The company said revenue jumped 53% year-over-year to $41 million, topping Street expectations of $38.9 million. Its adjusted loss widened to $0.67 per share from $0.41 per share in the year-ago quarter -- a bigger hit than the consensus estimate of $0.59.
Shares slumped 20% to $31.35 Tuesday morning.
In the quarter, the Stamford, Connecticut-based company opened five new showrooms and closed two, bringing its total to 78 locations in 30 states.
The company’s margin shrank to 51.3% from 54.7% in the prior-year quarter, a differenance it believes can be attributed to tariffs.

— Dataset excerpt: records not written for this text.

@[simp] theorem auditOutcome_frame (sl : Slot) (r : WriteResult) (t : SampleTone) (s : State) :
    (auditOutcome sl r t s).powered = s.powered ∧ (auditOutcome sl r t s).pending = s.pending ∧
    (auditOutcome sl r t s).lpt = s.lpt ∧ (auditOutcome sl r t s).stl = s.stl ∧
    (auditOutcome sl r t s).setup = s.setup ∧ (auditOutcome sl r t s).rck = s.rck ∧
    (auditOutcome sl r t s).svc = s.svc ∧ (auditOutcome sl r t s).txu = s.txu ∧
    (auditOutcome sl r t s).fru = s.fru ∧ (auditOutcome sl r t s).scu = s.scu ∧
    (auditOutcome sl r t s).ltu = s.ltu ∧ (auditOutcome sl r t s).pcu = s.pcu ∧
    (auditOutcome sl r t s).lfc = s.lfc ∧ (auditOutcome sl r t s).sgu = s.sgu ∧
    (auditOutcome sl r t s).rjn = s.rjn ∧ (auditOutcome sl r t s).inp = s.inp := by
  unfold auditOutcome
  (repeat' apply And.intro) <;> (try dsimp only) <;> (repeat' split) <;> simp

@[simp] theorem doneCredit_frame (x : Side) (sl : Slot) (w : Word32) (s : State) :
    (doneCredit x sl w s).powered = s.powered ∧ (doneCredit x sl w s).pending = s.pending ∧
    (doneCredit x sl w s).lpt = s.lpt ∧ (doneCredit x sl w s).setup = s.setup ∧
    (doneCredit x sl w s).rck = s.rck ∧ (doneCredit x sl w s).txu = s.txu ∧
    (doneCredit x sl w s).fru = s.fru ∧ (doneCredit x sl w s).inp = s.inp := by
  unfold doneCredit
  (repeat' apply And.intro) <;> (try dsimp only) <;> (repeat' split) <;> simp

@[simp] theorem freeSlot_frame (x : Side) (s : State) :
    (freeSlot x s).powered = s.powered ∧ (freeSlot x s).pending = s.pending ∧
    (freeSlot x s).lpt = s.lpt ∧ (freeSlot x s).stl = s.stl ∧ (freeSlot x s).setup = s.setup ∧
    (freeSlot x s).rck = s.rck ∧ (freeSlot x s).svc = s.svc ∧ (freeSlot x s).fru = s.fru ∧
    (freeSlot x s).scu = s.scu ∧ (freeSlot x s).ltu = s.ltu ∧ (freeSlot x s).pcu = s.pcu ∧
    (freeSlot x s).lfc = s.lfc ∧ (freeSlot x s).sgu = s.sgu ∧ (freeSlot x s).rjn = s.rjn ∧
    (freeSlot x s).ads = s.ads ∧ (freeSlot x s).inp = s.inp := by
  unfold freeSlot
  (repeat' apply And.intro) <;> (try dsimp only) <;> (repeat' split) <;> simp

@[simp] theorem settleDone_frame (x : Side) (sl : Slot) (s : State) :
    (settleDone x sl s).powered = s.powered ∧ (settleDone x sl s).pending = s.pending ∧
    (settleDone x sl s).lpt = s.lpt ∧ (settleDone x sl s).setup = s.setup ∧
    (settleDone x sl s).rck = s.rck ∧ (settleDone x sl s).fru = s.fru ∧ (settleDone x sl s).inp = s.inp := by
  unfold settleDone
  (repeat' apply And.intro) <;> (try dsimp only) <;> (repeat' split) <;> simp

@[simp] theorem settleNotWritten_frame (x : Side) (sl : Slot) (s : State) :
    (settleNotWritten x sl s).powered = s.powered ∧ (settleNotWritten x sl s).pending = s.pending ∧
    (settleNotWritten x sl s).lpt = s.lpt ∧ (settleNotWritten x sl s).setup = s.setup ∧
    (settleNotWritten x sl s).rck = s.rck ∧ (settleNotWritten x sl s).fru = s.fru ∧
    (settleNotWritten x sl s).pcu = s.pcu ∧ (settleNotWritten x sl s).lfc = s.lfc ∧
    (settleNotWritten x sl s).inp = s.inp := by
  unfold settleNotWritten
  (repeat' apply And.intro) <;> (try dsimp only) <;> (repeat' split) <;> simp

@[simp] theorem settleUncertain_frame (o : AuditOutcome) (x : Side) (sl : Slot) (s : State) :
    (settleUncertain o x sl s).powered = s.powered ∧ (settleUncertain o x sl s).pending = s.pending ∧
    (settleUncertain o x sl s).lpt = s.lpt ∧ (settleUncertain o x sl s).setup = s.setup ∧
    (settleUncertain o x sl s).rck = s.rck ∧ (settleUncertain o x sl s).fru = s.fru ∧
    (settleUncertain o x sl s).ltu = s.ltu ∧ (settleUncertain o x sl s).pcu = s.pcu ∧
    (settleUncertain o x sl s).lfc = s.lfc ∧ (settleUncertain o x sl s).sgu = s.sgu ∧
    (settleUncertain o x sl s).inp = s.inp := by
  unfold settleUncertain
  (repeat' apply And.intro) <;> (try dsimp only) <;> (repeat' split) <;> simp

@[simp] theorem settleSlot_frame (r : WriteResult) (x : Side) (sl : Slot) (s : State) :
    (settleSlot r x sl s).powered = s.powered ∧ (settleSlot r x sl s).pending = s.pending ∧
    (settleSlot r x sl s).lpt = s.lpt ∧ (settleSlot r x sl s).setup = s.setup ∧
    (settleSlot r x sl s).rck = s.rck ∧ (settleSlot r x sl s).fru = s.fru ∧
    (settleSlot r x sl s).inp = s.inp := by
  unfold settleSlot
  (repeat' apply And.intro) <;> (try dsimp only) <;> (repeat' split) <;> simp

@[simp] theorem writeWaitEnds_frame (x : Side) (s : State) :
    (writeWaitEnds x s).powered = s.powered ∧ (writeWaitEnds x s).pending = s.pending ∧
    (writeWaitEnds x s).lpt = s.lpt ∧ (writeWaitEnds x s).setup = s.setup ∧
    (writeWaitEnds x s).rck = s.rck ∧ (writeWaitEnds x s).fru = s.fru ∧
    (writeWaitEnds x s).ltu = s.ltu ∧ (writeWaitEnds x s).pcu = s.pcu ∧
    (writeWaitEnds x s).lfc = s.lfc ∧ (writeWaitEnds x s).sgu = s.sgu ∧ (writeWaitEnds x s).inp = s.inp := by
  unfold writeWaitEnds
  (repeat' apply And.intro) <;> (try dsimp only) <;> (repeat' split) <;> simp

@[simp] theorem tearSlot_frame (x : Side) (s : State) :
    (tearSlot x s).powered = s.powered ∧ (tearSlot x s).pending = s.pending ∧
    (tearSlot x s).lpt = s.lpt ∧ (tearSlot x s).setup = s.setup ∧ (tearSlot x s).rck = s.rck ∧
    (tearSlot x s).fru = s.fru ∧ (tearSlot x s).pcu = s.pcu ∧ (tearSlot x s).lfc = s.lfc ∧
    (tearSlot x s).sgu = s.sgu ∧ (tearSlot x s).inp = s.inp := by
  unfold tearSlot
  (repeat' apply And.intro) <;> (try dsimp only) <;> (repeat' split) <;> simp
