/-- An entry for a card that has none, beside the pinned entries. -/
theorem inserted (h : L.Balanced o k j) {e : Sighting} {l : List Sighting} (hsub : l.Sublist L.sightings)
    (hpinned : l.filter Sighting.pinned = L.sightings.filter Sighting.pinned) (hlen : l.length < 512)
    (hnew : ∀ x ∈ L.sightings, x.card ≠ e.card) (htear : e.tear = none) (hmark : e.mark = none)
    (hflight : e.inFlight.isSome → ∃ x sl, L.slot x = some sl ∧ sl.card = e.card) :
    Balanced o k j { L with sightings := l ++ [e] } := by
  have hkept : ∀ x ∈ L.sightings, x.pinned = true → x ∈ l := fun x hx hp =>
    (List.mem_filter.mp (hpinned ▸ List.mem_filter.mpr ⟨hx, hp⟩)).1
  have hcount : tearCount (l ++ [e]) = tearCount L.sightings := by
    have hfilter : ∀ q : List Sighting,
        q.filter (fun x => x.tear.isSome) = (q.filter Sighting.pinned).filter fun x => x.tear.isSome := by
      intro q
      rw [List.filter_filter]
      refine List.filter_congr fun x _ => ?_
      cases ht : x.tear <;> simp [Sighting.pinned, ht]
    simp only [tearCount]
    rw [List.filter_append, hfilter l, hpinned, ← hfilter]
    simp [htear]
  refine { h with
    held := by
      have := h.held
      rw [Ledger.held] at this ⊢
      rw [hcount]
      exact this
    keyed := ?_, size := by simp; omega, seen := ?_, owned := ?_, tears := by rw [hcount]; exact h.tears, marks := ?_ }
  · have hone : Keyed l := h.keyed.sublist (hsub.map _)
    rw [Keyed, List.map_append, List.nodup_append]
    refine ⟨hone, by simp, ?_⟩
    rintro a ha b hb rfl
    obtain ⟨x, hx, rfl⟩ := List.mem_map.mp ha
    exact hnew x (hsub.subset hx) (by simpa using hb)
  · intro x sl hsl
    obtain ⟨y, hy, hc, hfl, ht⟩ := h.seen x sl hsl
    exact ⟨y, List.mem_append_left _ (hkept y hy (by simp [Sighting.pinned, hfl])), hc, hfl, ht⟩
  · intro y hy hfl
    rcases List.mem_append.mp hy with hy | hy
    · exact h.owned y (hsub.subset hy) hfl
    · obtain rfl := List.mem_singleton.mp hy
      exact hflight hfl
  · obtain ⟨hnodup, hlen, hnamed⟩ := h.marks
    refine ⟨hnodup, hlen, fun c => (hnamed c).trans ⟨?_, ?_⟩⟩
    · rintro ⟨y, hy, hc, hm⟩
      exact ⟨y, List.mem_append_left _ (hkept y hy (by simp [Sighting.pinned, hm])), hc, hm⟩
    · rintro ⟨y, hy, hc, hm⟩
      rcases List.mem_append.mp hy with hy | hy
      · exact ⟨y, hsub.subset hy, hc, hm⟩
      · obtain rfl := List.mem_singleton.mp hy
        simp [hmark] at hm

/-- At most 42 entries are pinned (R90), so a place is always found. -/
theorem hasPlace (h : L.Balanced o k j) : HasPlace L.sightings := by
  rcases Nat.lt_or_ge L.sightings.length 512 with hlt | hge
  · exact .inl hlt
  refine .inr ⟨Nat.le_antisymm h.size hge, ?_⟩
  by_contra hall
  push Not at hall
  have hpinned : L.sightings.filter Sighting.pinned = L.sightings :=
    List.filter_eq_self.mpr fun e he => by simpa using hall e he
  have hflight := length_filter_le h.keyed (p := fun e => e.inFlight.isSome)
    (cards := (L.slot .u).toList.map Slot.card ++ (L.slot .p).toList.map Slot.card) fun e he hf => by
      obtain ⟨x, sl, hslot, hcard⟩ := h.owned e he hf
      cases x <;> simp [hslot, hcard]
  have hmark := length_filter_le h.keyed (p := fun e => e.mark.isSome) (cards := L.markOrder) fun e he hm =>
    (h.marks.2.2 e.card).mpr ⟨e, he, rfl, hm⟩
  have hsum := length_filter_pinned_le L.sightings
  have htwo : ((L.slot .u).toList.map Slot.card ++ (L.slot .p).toList.map Slot.card).length ≤ 2 := by
    cases L.slot .u <;> cases L.slot .p <;> simp
  have height := h.marks.2.1
  have hthirty : (L.sightings.filter fun e => e.tear.isSome).length ≤ 32 := h.tears
  rw [hpinned] at hsum
  omega

/-! ## Slots and queues (R31, R32, R36, R108) -/

/-- A queue replaced: the reservations and the tags of its credits are given back, those of the new ones taken. -/
theorem requeued_up (h : L.Balanced o k j) {q : List Credit} (hroom : q.length + (slotClaims (L.kept o .u)).toNat ≤ 4) :
    Balanced o (k + L.queueUp.length - q.length)
      (j + (L.queueUp.filter Credit.audit).length - (q.filter Credit.audit).length) { L with queueUp := q } :=
  { h with
    held := by
      have := h.held
      simp only [Ledger.held] at this ⊢
      change (L.reserved : Int) = ((slotHeld (L.kept o .u) + slotHeld (L.kept o .p) + q.length
        + L.queuePu.length + 2 * tearCount L.sightings : Nat) : Int) + _
      push_cast at this ⊢
      omega
    queues := fun d => by
      cases d with
      | u => exact hroom
      | p => exact h.queues .p
    tags := by
      have := h.tags
      simp only [Ledger.tags] at this ⊢
      change ((slotTag (L.kept o .u) + slotTag (L.kept o .p) + (q.filter Credit.audit).length
        + (L.queuePu.filter Credit.audit).length : Nat) : Int) + _ = if L.phase = .tracking then 1 else 0
      rw [← this]
      push_cast
      omega }

theorem requeued_pu (h : L.Balanced o k j) {q : List Credit} (hroom : q.length + (slotClaims (L.kept o .p)).toNat ≤ 4) :
    Balanced o (k + L.queuePu.length - q.length)
      (j + (L.queuePu.filter Credit.audit).length - (q.filter Credit.audit).length) { L with queuePu := q } :=
  { h with
    held := by
      have := h.held
      simp only [Ledger.held] at this ⊢
      change (L.reserved : Int) = ((slotHeld (L.kept o .u) + slotHeld (L.kept o .p) + L.queueUp.length
        + q.length + 2 * tearCount L.sightings : Nat) : Int) + _
      push_cast at this ⊢
      omega
    queues := fun d => by
      cases d with
      | u => exact h.queues .u
      | p => exact hroom
    tags := by
      have := h.tags
      simp only [Ledger.tags] at this ⊢
      change ((slotTag (L.kept o .u) + slotTag (L.kept o .p) + (L.queueUp.filter Credit.audit).length
        + (q.filter Credit.audit).length : Nat) : Int) + _ = if L.phase = .tracking then 1 else 0
      rw [← this]
      push_cast
      omega }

“We are very pleased with our strong start to the year as we delivered sales growth of 53.0%, with an increase in marketing spend of only 22.3%,” COE Shawn Nelson said. “From an operational standpoint, our teams continued to execute and we made good progress against all of our strategic initiatives, which are centered around: traditional, digital and social marketing; investing in our infrastructure; growing and improving our showroom footprint; and expanding our shop in shop presence.”
On Monday, analyst Dave King reiterated a Buy rating and $47 price target, a nearly 20% premium over Lovesac's Monday close. King was impressed by the revenue beat and remains optimistic in the face of increasing tariffs.
"[Lovesac] looks poised to significantly disrupt the furniture industry with patent-protected modular couches and other products that are shippable, customizable, sustainable, and proprietary," King wrote.